San Diego Summer Disappoints

Ioriginally thought that living in San Diego for the summer would be a good idea. I enjoyed my life so much my first year of college, and I couldn’t imagine living under my parents’ roof for three months.

I failed to contemplate what I’d actually do with my time. Here I am, two weeks in, and bored out of my skull.

I live in Pepper Canyon, which was probably my first mistake. Had I chosen to sublet, I would have known my roommates beforehand, and possibly had someone to hang out with. Instead, I opted to risk random roommate assignment, and I was dealt the worst hand imaginable: I have no roommates.

Well, I basically have two roommates, but they are so attached at the hip (read: groin) that I only talk to them when strange things happen and I choose to interrupt them. The other person, my actual roommate, never moved in.

On a side note, I think my apartment is haunted. Someone has been rearranging the refrigerator contents, moving the soap, stealing towels and opening doors. It isn’t me, my one roommate, nor her boyfriend. The best explanation we’ve come up with involves the supernatural.

Most of my friends left town for the summer, and those who didn’t are working 9-to-5 jobs. Everyone is either too tired or not around to hang out with me.

Not that I spend all my time sitting and sulking. So far I have spent about five hours total on my summer school class, of which four hours and 58 minutes of those were in the lecture hall listening to the professor ramble about his kidney stones.

I have a part-time job as well, which is interesting in its own right. Have you ever really thought about the impact of a game of Barbie Dolls on a person’s psyche?
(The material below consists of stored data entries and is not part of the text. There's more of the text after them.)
/-- Write bytes of a log at their places. -/
def State.logWrite (s : State) (ctx : Nat) (k : LogKind) (va : DWord) (bs : List Byte) : State :=
  match k with
  | .inbound => (bs.zipIdx).foldl (fun s x => s.placeWrite { place := .nc, addr := va.toNat + x.2 } 0 x.1) s
  | .queue | .copy | .trap => s.ccWrite ctx va bs

/-- Write one entry of a log (R332): WHAT without its LOSS bit, then the other words. A full ring drops the entry. The answer is how the add to its
PRODCTR ended. -/
def State.putEntry (s : State) (ctx : Nat) (k : LogKind) (what : Nat) (rest : List DWord) : State × AddEnd :=
  let g := s.logAt ctx k
  let val := fun (a : DWord) => ((s.logLoc ctx k a).map (fun l => s.placeVal l 8)).getD 0
  let used := (ctrValue (val g.prodctr) + 2 ^ 64 - (val g.cons).toNat) % 2 ^ 64
  if g.gone then (s, .made)
  else if used = 2 ^ g.logn then
    (s.modLog ctx k (fun g => { g with dropped := min (g.dropped + 1) (2 ^ 32 - 1), lossDue := true }), .made)
  else
    let at_ := g.base + BitVec.ofNat 64 (g.produced % 2 ^ g.logn * logSize k)
    let w0 := BitVec.ofNat 64 (what + (if g.lossDue then 2 ^ 63 else 0))
    let s := s.logWrite ctx k at_ (wordBytes (w0 :: rest))
    let (s, e) := match s.logLoc ctx k g.prodctr with
      | some l => s.ctrUpdate l 1
      | none => (s, .dropped)
    (s.modLog ctx k (fun g => { g with produced := g.produced + 1, lossDue := false }), e)

/-- A copy fault log entry for an add of a control core or the scheduler that was not made (R236, R334). -/
def State.lostAdd (s : State) (ctx lix : Nat) (va : DWord) (reason nack : Nat) : State :=
  (s.putEntry ctx .copy (reason * 2 ^ 32 + nack * 2 ^ 12) ([BitVec.ofNat 64 lix, 0, va, s.time] ++ List.replicate 11 0)).1

/-- Write one entry of a log. An add to the PRODCTR of a context's queue or trap log that is not made is logged in its copy fault log (R236, R366); that
of the copy fault log itself, and of the module's inbound log, is logged nowhere (log 13). -/
def State.logEntry (s : State) (ctx : Nat) (k : LogKind) (what : Nat) (rest : List DWord) : State :=
  let va := (s.logAt ctx k).prodctr
  let (s, e) := s.putEntry ctx k what rest
  match k, e.reason with
  | .queue, some (r, nack) | .trap, some (r, nack) => s.lostAdd ctx (2 ^ 64 - 1) va r nack
  | _, _ => s

/-- A trap log entry (R402): SRC, CODE, the warp of the block, the launch and the block, and DATA. -/
def State.trapEntry (s : State) (ctx src : Nat) (code : BitVec 8) (blockWarp lix bix : Nat) (data : List DWord) : State :=
  s.logEntry ctx .trap (src * 2 ^ 48 + code.toNat * 2 ^ 40 + blockWarp * 2 ^ 25)
    ([BitVec.ofNat 64 lix, BitVec.ofNat 64 bix, s.time] ++ data)
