-- ==== Sys2Proof/Machine/Issue.lean ====
section
/-! DEFINITION. The issue of an instruction of a clause (R65 to R85, R103, R410): what every meaning shares. A meaning gives what issue
judges of its word and what the instruction does; `issue` judges the word, the times of its reads and its waits, runs it, and
does what follows every instruction. -/
namespace Sys2Proof.Machine

/-- What issue judges of an instruction word: its head; its clause class, or none where any class accepts it; whether it is of the branch
group; the registers and L entries it reads and the registers it writes; whether it acts with no acting thread; its fixed latency;
whether it advances draw counts (R159); whether it is a memory instruction, which run-ahead treats on its own (R307); and whether it
rewrites all 32 threads of what it writes (R169, R173, R179). -/
structure Need where
  head : Head
  cls : Option Nat := none
  branch : Bool := false
  reads : List Reg := []
  ls : List (Fin 4) := []
  writes : List Reg := []
  also : List (Reg × Nat) := []
  always : Bool := false
  lat : Option Nat := none
  draws : Bool := false
  memory : Bool := false
  whole : Bool := false
deriving DecidableEq, Repr

/-- What an instruction does when its word and its times have passed: it traps with no effect; it is done; it holds its warp until it is
accepted; or it has not issued. -/
inductive Res where
  | trap (t : TrapInfo)
  | done (s : State) (f : Finish)
  | held (s : State) (f : Finish) (h : Hold)
  | stay (s : State)

/-! ### Times (R79 to R84) -/

/-- A result of the register is not timely at an encoded time (R83). DEDUCED (log 87): a read is judged for the register as a whole, whichever
of its threads the result is for. -/
def Warp.late (x : Warp) (start : Nat) (pend : List (Reg × Nat × Mask)) (g : Reg) : Bool :=
  x.outst.any (fun o => o.reg == g) || pend.any (fun p => p.1 == g && start < p.2.1)

/-- The threads of a result in a register that a write of the threads of a mask leaves standing. -/
def outlives (g : Reg) (m : Mask) (written : List Reg) (act : Mask) : Mask :=
  if written.contains g then (match g with | .s _ => 0 | .v _ | .o _ | .p _ => m &&& ~~~act) else m

/-- A register is the destination of an outstanding result, or a source an outstanding access has yet to read (R83). A result that a
scoreboard counts is outstanding until a WAIT names the scoreboard, so that the check never depends on how long an access takes (R84); and one that a
STALL trap was about stays so for the instruction that is executed again (R397, R400). -/
def State.unwritten (s : State) (w : Nat) (g : Reg) : Bool :=
  ((s.warp? w).map (fun x => x.stalled.contains g || x.outst.any (fun o => o.reg == g && o.sb.isSome))).getD false ||
    s.accs.any (fun a => a.warp == w && !a.wb && (a.dregs.contains g || a.srcs.contains g))

/-- An L entry can be read at an encoded time (R77). -/
def lReadable (l : List (Option LEntry)) (start : Nat) (n : Fin 4) : Bool :=
  match l.getD n.val none with
  | some e => e.ready ≤ start
  | none => false

/-- Put undefined values, from free value n on, in place of what registers hold (R84, log 2). -/
def spoil (n : Nat) : List Reg → Regs → Regs
  | [], r => r
  | g :: gs, r =>
    let word := fun (i : Nat) => (Config.freeBits (n + i)).setWidth 32
    let r' := match g with
      | .v _ | .o _ => r.setVreg g { r.vreg g with slots := threads.map word }
      | .s k => { r with s := r.s.set k (Config.freeBits n) }
      | .p k => { r with p := r.p.set k (word 0) }
    spoil (n + 32) gs r'

/-- The slots of a register whose read was untimely, once the instruction has written the threads of a mask: they keep what they received,
every other thread its element, and a slot that no thread has what it held. -/
def mendSlots (old r : Regs) (g : Reg) (m : Mask) : List Word :=
  let map := r.map g
  threads.map (fun p =>
    let has := fun (t : Nat) => (map.at t).map Fin.val == some p
    if threads.any (fun t => inMask m t && has t) then (r.vreg g).slots.getD p 0
    else ((threads.find? has).bind (old.elem g)).getD ((old.vreg g).slots.getD p 0))

/-- Registers whose reads were untimely hold what they did before, but for what the instruction wrote for the threads of a mask (R84,
R275). -/
def unspoil (old : Regs) (writes : List Reg) (act : Mask) : List Reg → Regs → Regs
  | [], r => r
  | g :: gs, r =>
    let m := if writes.contains g then act else 0
    let r' := match g with
      | .v _ | .o _ => r.setVreg g { r.vreg g with slots := mendSlots old r g m }
      | .s k => if writes.contains g then r else { r with s := r.s.set k (old.s.getD k 0) }
      | .p k => { r with p := r.p.set k ((r.p.getD k 0 &&& m) ||| (old.p.getD k 0 &&& ~~~m)) }
    unspoil old writes act gs r'

/-- An instruction has overwritten registers before their time (R84): the accesses that were to write them then end in either result. -/
def State.clobber (s : State) (w : Nat) (gs : List Reg) (act : Mask) (before : Nat) : State :=
  if gs.isEmpty then s
  else
    { s with accs := s.accs.zipIdx.map (fun (a, k) =>
        if a.warp == w && !a.wb && k < before then
          { a with clob := a.clob ++ (gs.filter a.dregs.contains).map (fun g => (g, act)) }
        else a) }

/-- What a register holds for a thread, as a store of a type reads it. -/
def storedWord (r : Regs) (ty : Ty) (g : Reg) (t : Nat) : Option DWord :=
  match g with
  | .s n => some (r.s.getD n 0)
  | .p _ => none
  | .v _ | .o _ => (srcReg r g ty.wide).at t

/-- Registers have been written while accesses issued earlier have yet to read them: the data of each may be the old or the new value, as a
free value says (R84, log 2). DEDUCED (log 88): the value of a bounds check stands. -/
def State.reread (s : State) (w : Nat) (gs : List Reg) (before : Nat) : State :=
  match s.warp? w with
  | none => s
  | some x =>
    let hit := fun (a : Access) (k : Nat) => a.warp == w && !a.wb && k < before && gs.any a.srcs.contains
    if s.accs.zipIdx.all (fun (a, k) => !hit a k) then s
    else
      let (n, s) := s.fresh (2 ^ 13 * s.accs.length)
      { s with accs := s.accs.zipIdx.map (fun (a, k) =>
          if hit a k then
            { a with reqs := a.reqs.zipIdx.map (fun (r, i) =>
                match r.src.bind (fun q => (a.srcs[q.1]?).map (fun g => (g, q.2))) with
                | none => r
                | some (g, off) =>
                  if r.done || !(gs.contains g || (a.ty.wide && gs.contains g.succ)) || !(Config.freeBits (n + 2 ^ 13 * k + i)).getLsbD 0 then r
                  else { r with data := ((storedWord x.regs a.ty g r.thread).map (fun (v : DWord) => v >>> (8 * off))).getD r.data }) }
          else a) }

/-! ### Legality (R39, R65, R75, R103) -/

/-- A V register lies at or above the allotment (R75). -/
def beyond (r : Regs) (g : Reg) : Bool :=
  match g with
  | .v n => r.v.length ≤ n
  | .o n => 8 ≤ n
  | .s _ | .p _ => false

/-- A V or O register carries a tag that breaks R38 (R39). -/
def badTag (r : Regs) (g : Reg) : Bool :=
  match g with
  | .v _ | .o _ => !tagOk (r.vreg g).tag
  | .s _ | .p _ => false

/-- The word is not an instruction where it stands. -/
def illegalHere (d : Need) (x : Warp) (c : Clause) : Bool :=
  (match d.cls with | none => false | some k => k != c.cls) || (d.branch && c.idx + 1 != c.words.length) ||
  (d.reads ++ d.writes ++ d.also.map Prod.fst).any (beyond x.regs) || d.reads.any (badTag x.regs)

/-! ### What follows an instruction -/

/-- Change a scoreboard's count. -/
def Warp.sbAdd (x : Warp) (i : Nat) (f : Nat → Nat) : Warp := { x with regs := { x.regs with sb := x.regs.sb.modify i f } }

/-- The scoreboard an SBW names (R66). -/
def sbOf (h : Head) : Option (Fin 6) :=
  if h.sbw.val = 0 then none else some (Fin.ofNat 6 (h.sbw.val - 1))

/-- Every thread of the warp has exited. -/
def Warp.allExited (x : Warp) : Bool := x.regs.lpc.all (fun e => e.st == .exited)

/-- The wait-table entries that a warp's block has left on its core (R26, R237). -/
def State.waitEntries (s : State) (w : Nat) : Nat :=
  match s.warp? w with
  | none => 0
  | some x =>
    let n := ((s.launchOf w).map (fun l => bitsOf (word64 l.pkt 0x20) 38 7)).getD 0
    let used := (s.warps.map (fun y =>
      match y.hold with
      | .counter ws => if y.block == x.block && y.core == x.core then (ws.filter Prod.snd).length else 0
      | .none | .drain _ | .yield _ | .batch | .fetch _ | .fence _ _ | .issue _ | .accept _ | .arrive _ | .stop => 0)).sum
    n - used

/-- The first add of a CTRARV of a warp that has yet to be performed (R233). -/
def State.openArrival (s : State) (w : Nat) : Option Nat :=
  s.accs.findIdx? (fun a => a.warp == w && a.op == .ctrArv && a.reqs.any (fun r => !r.done))

/-- What holds a warp between clauses (R213, R221, R232, R233): adds of CTRARV to come, waits, drains, the interval of a YIELD, in this
order. A wait or a drain takes the warp out of the load (R19). -/
def State.settleHold (s : State) (w : Nat) : State :=
  match s.warp? w with
  | none => s
  | some x =>
    match s.openArrival w with
    | some a => (s.modWarp w (fun x => { x with hold := .arrive a, state := .waiting })).fillLoadAt w
    | none =>
      if !x.pendWait.isEmpty then
        let n := s.waitEntries w
        (s.modWarp w (fun x => { x with
          hold := .counter (x.pendWait.zipIdx.map (fun (c, i) => (c, decide (i < n)))), pendWait := [], state := .waiting })).fillLoadAt w
      else if !(x.pendDrain.all (s.drainMet w)) then
        (s.modWarp w (fun x => { x with hold := .drain x.pendDrain, pendDrain := [], state := .waiting })).fillLoadAt w
      else if s.clk < x.wakeAt then s.modWarp w (fun x => { x with hold := .yield x.wakeAt, pendDrain := [] })
      else s.modWarp w (fun x => { x with hold := .none, pendDrain := [] })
I didn’t realize until now how little free time I had last year. I don’t know what to do with myself without four classes to juggle, the Guardian to work on twice a week, and hundreds of people within yards to visit. I found myself actually hoping for homework the other day. That was when I knew I had hit an all-time low. I don’t know what to do with my free time anymore.

Anyway, I do have a point here. I’m bored. I was upset about that until a couple days ago. Then I hit a point of introspection. A calm fell over me, as I realized that I didn’t have to be constantly social. For the first time in my life, I was content to lounge on my bed and read a book on a Friday night.

I’ve since relaxed quite a bit. I have a whole lot of time for everything I want to do. Or at least I will, after this damned issue of the Guardian gets done.

This imminent free time has opened doors for me (just like my apartment’s ghost). Suddenly, I have time to read something besides Cal Copy readers. My friend, a literature major, has recommended to me the downtown San Diego City Library, which I’ll have to visit. I’ve dug out the books I started but never finished. And I’ve heard that somewhere, buried deep inside, Geisel Library actually has books. (So far in my college career, I’ve utilized the microfilm archives, the film and video library and the scholarly journals section … woo.)

Also, now that I have a car, I’ve discovered beaches besides Black’s, and I don’t miss that hill. I hope to eventually visit Mission Beach, Pacific Beach (hey, did you know there’s a beach, not just a bunch of skeezy shops?) and, like, all the other ones.

Much to my friends’ glee, I’ve discovered trance music. I entertain myself with Web sites and new songs. It’s a substantial deviation from my normal rock/hard rock musical choices, but the beats strike my fancy, and downloading is yet another thing to fill my summer nights.

Living in Pepper Canyon also has a lot of potential to fill my free time. I didn’t think too much beforehand about the appeal of San Diego to nationwide and international students. I’ve met people in Pepper Canyon from Ohio, Chile, Spain, Kentucky, Massachusetts and France. My new friend from France never ceases to amuse me.

I don’t know too many people yet, but I look forward to my remaining eight weeks. The multicultural environment is an awesome one, though I’m not very involved in it.

So even though I’m really bored, I’m actually relaxing, which is rare for me. I’m sure that by the end of the summer, I’ll have taken on enough stuff to keep my time filled, but for now, I’m looking out at a summer of new experiences and empty time.